Idea for an algorithm:

• As long as there are 1s in the matrix do:
• For every 1 that doesn't have 1 above it AND doesn't have 1 to its left, do:
• Go greedy: start from this 1 and go in diagonal to the right and down, as long as there are 1s on the way - create a rectangle and change the 1s of the created rectangle into 0s.

Answer 3

I'd go for an algorithm that picks points and expands until it comsumed all possible space, and then picks more, until all points on the grid have been consumed.

For your example, say we're consuming 1s.

I'll pick (0,3), the uppermost of the leftmost 1s. My rectangle would start at a size of 0,0. I'd expand it right and down until it grew to a size of 6,2. At this point, I'd mark those points as occupied.

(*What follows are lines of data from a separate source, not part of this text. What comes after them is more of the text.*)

/-- Every command keeps the invariant. -/
theorem State.VoicesSound.exec {c : Instr} (e : exec c s = .next t) : t.VoicesSound := by
  cases c with
  | powerOnReset detect => exact State.VoicesSound.next (State.powerOn_voicesSound detect s.pending s.freePicks) e
  | requestFrame bytes => exact State.VoicesSound.next (h.takeTransaction bytes) e
  | emptyTransaction => exact State.VoicesSound.next (h.takeTransaction []) e
  | responseFetch clocked => exact State.VoicesSound.next (h.takeTransaction _) e
  | play events => exact h.execPlay e
  | keyOn channel key velocity => exact State.VoicesSound.next (h.playEvent _) e
  | keyOff channel key => exact State.VoicesSound.next (h.playEvent _) e
  | sustain part position => exact State.VoicesSound.next (h.playEvent _) e
  | bend part value => exact State.VoicesSound.next (h.playEvent _) e
  | allOff part => exact State.VoicesSound.next (h.playEvent _) e
  | allocatorFrameExpiry =>
    exact State.VoicesSound.next (State.VoicesSound.foldl (fun _ v h => h.kept (h.toClaimsRight.frameVoice v)) _ h) e
  | stealGapEnd v => exact h.execStealGapEnd e
  | releaseTailEnd v => exact h.execReleaseTailEnd e
  | glideEnd v => exact h.execGlideEnd e
  | intervalTimerExpiry => exact h.execIntervalTimerExpiry e
  | setZone => exact h.execSetZone e
  | readZone zone =>
    refine State.VoicesSound.next (h.hostCommand _ fun u hu => ?_) e
    split
    · exact hu.answer _ _
    · exact hu.refuse _
  | setPart => exact h.execSetPart e
  | readPart part =>
    refine State.VoicesSound.next (h.hostCommand _ fun u hu => ?_) e
    split
    · exact hu.answer _ _
    · exact hu.refuse _
  | readVoice voice => exact State.VoicesSound.next (h.hostCommand _ fun u hu => hu.withVoice voice fun v => hu.answer _ _) e
  | voiceOnline voice => exact h.execVoiceOnline e
  | voiceOffline voice => exact h.execVoiceOffline e
  | releaseQuarantine voice => exact h.execReleaseQuarantine e
  | clearFails voice => exact h.execClearFails e
  | tune => exact h.execTune e
  | tuneAbort => exact h.execTuneAbort e
  | readTune => exact State.VoicesSound.next (h.hostCommand _ fun u hu => hu.answer _ _) e
  | setTunePlan => exact h.execSetTunePlan e
  | readCal voice => exact State.VoicesSound.next (h.hostCommand _ fun u hu => hu.withVoice voice fun v => hu.answer _ _) e
  | writeCal => exact h.execWriteCal e
  | setMonitor => exact h.execSetMonitor e
  | readMonitor => exact State.VoicesSound.next (h.hostCommand _ fun u hu => hu.answer _ _) e
  | cardPower => exact h.execCardPower e
  | readCards => exact State.VoicesSound.next (h.hostCommand _ fun u hu => hu.answer _ _) e
  | setChannel => exact h.execSetChannel e
  | readChannel channel =>
    refine State.VoicesSound.next (h.hostCommand _ fun u hu => ?_) e
    split
    · exact hu.answer _ _
    · exact hu.refuse _
  | setFocus => exact h.execSetFocus e
  | setPanel => exact h.execSetPanel e
  | readChanges => exact h.execReadChanges e
  | recallPart => exact h.execRecall e
  | store => exact h.execStore e
  | writeParam => exact h.execWriteParam e
  | readLive part =>
    refine State.VoicesSound.next (h.hostCommand _ fun u hu => ?_) e
    split
    · exact hu.answer _ _
    · exact hu.refuse _
  | cacheLock => exact h.execCacheLock e
  | cacheUnlock => exact h.execCacheUnlock e
  | readCache => exact State.VoicesSound.next (h.hostCommand _ fun u hu => hu.answer _ _) e
  | readNotices => exact State.VoicesSound.next (h.hostCommand _ fun u hu => (hu.setNotices _).answer _ _) e
  | ackNotices => exact h.execAckNotices e
  | ackNoticesSetEnables kinds => exact State.VoicesSound.next (h.hostCommand _ fun u hu => (hu.setNotices _).answer _ _) e
  | readDevice => exact State.VoicesSound.next (h.hostCommand _ fun u hu => hu.answer _ _) e
  | setDevice => exact h.execSetDevice e
  | softReset => exact h.execSoftReset e
  | channelSlotExpiry => exact h.execChannelSlotExpiry e
  | roundCompletion => exact State.VoicesSound.next h.settleRound e
  | detectEdge => exact h.execDetectEdge e
  | slotFrameExpiry ready =>
    exact State.VoicesSound.next (State.VoicesSound.foldl (fun _ k h => State.VoicesSound.slotFrame h ready k) _ h) e
  | debounceTaken slot => exact State.VoicesSound.next ((h.takeDebounce slot).ite h) e
  | readyTimeout slot => exact State.VoicesSound.next ((h.readReady slot false).ite h) e
  | tuneFrameExpiry =>
    have h1 := h.kept h.toClaimsRight.settleFrame
    exact State.VoicesSound.next (h1.kept h1.toClaimsRight.seekCheck) e
  | settleEnd => exact h.execSettleEnd e
  | tuneLineEdge => exact h.execTuneLineEdge e
  | measurementComplete => exact h.execMeasurementComplete e
  | noSignal => exact h.execNoSignal e
  | tooSlow => exact h.execTooSlow e
  | scanSlotExpiry => exact h.execScanSlotExpiry e
  | storelinkFrameExpiry status => exact State.VoicesSound.next (h.setFlash status).linkFrame e
  | flashTimeout => exact h.execFlashTimeout e
  | fetchReadComplete => exact h.execFetchReadComplete e
  | verifyComplete => exact h.execVerifyComplete e
  | chipSelectFall => exact h.execChipSelectFall e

I'd then pick another point, say (3,0), with a rectangle of size 0,0. I'd grow it down and right until it took up the largest available space, at a size of 2,6.

Consider the following:

0 0 0 1 0 0 0
0 0 1 1 1 0 0
0 1 1 1 1 1 0
1 1 1 1 1 1 1
0 1 1 1 1 1 0
0 0 1 1 1 0 0
0 0 0 1 0 0 0

You can easily determine that for any random starting points, it will always take 4 rectangles.

In order to mark points as "occupied", you should mark them differently than those marked "unconsumable". You can then differentiate between unconsumable (which cannot be expanded into) and "occupied" (which may be expanded into, but do not have to be since they already have been).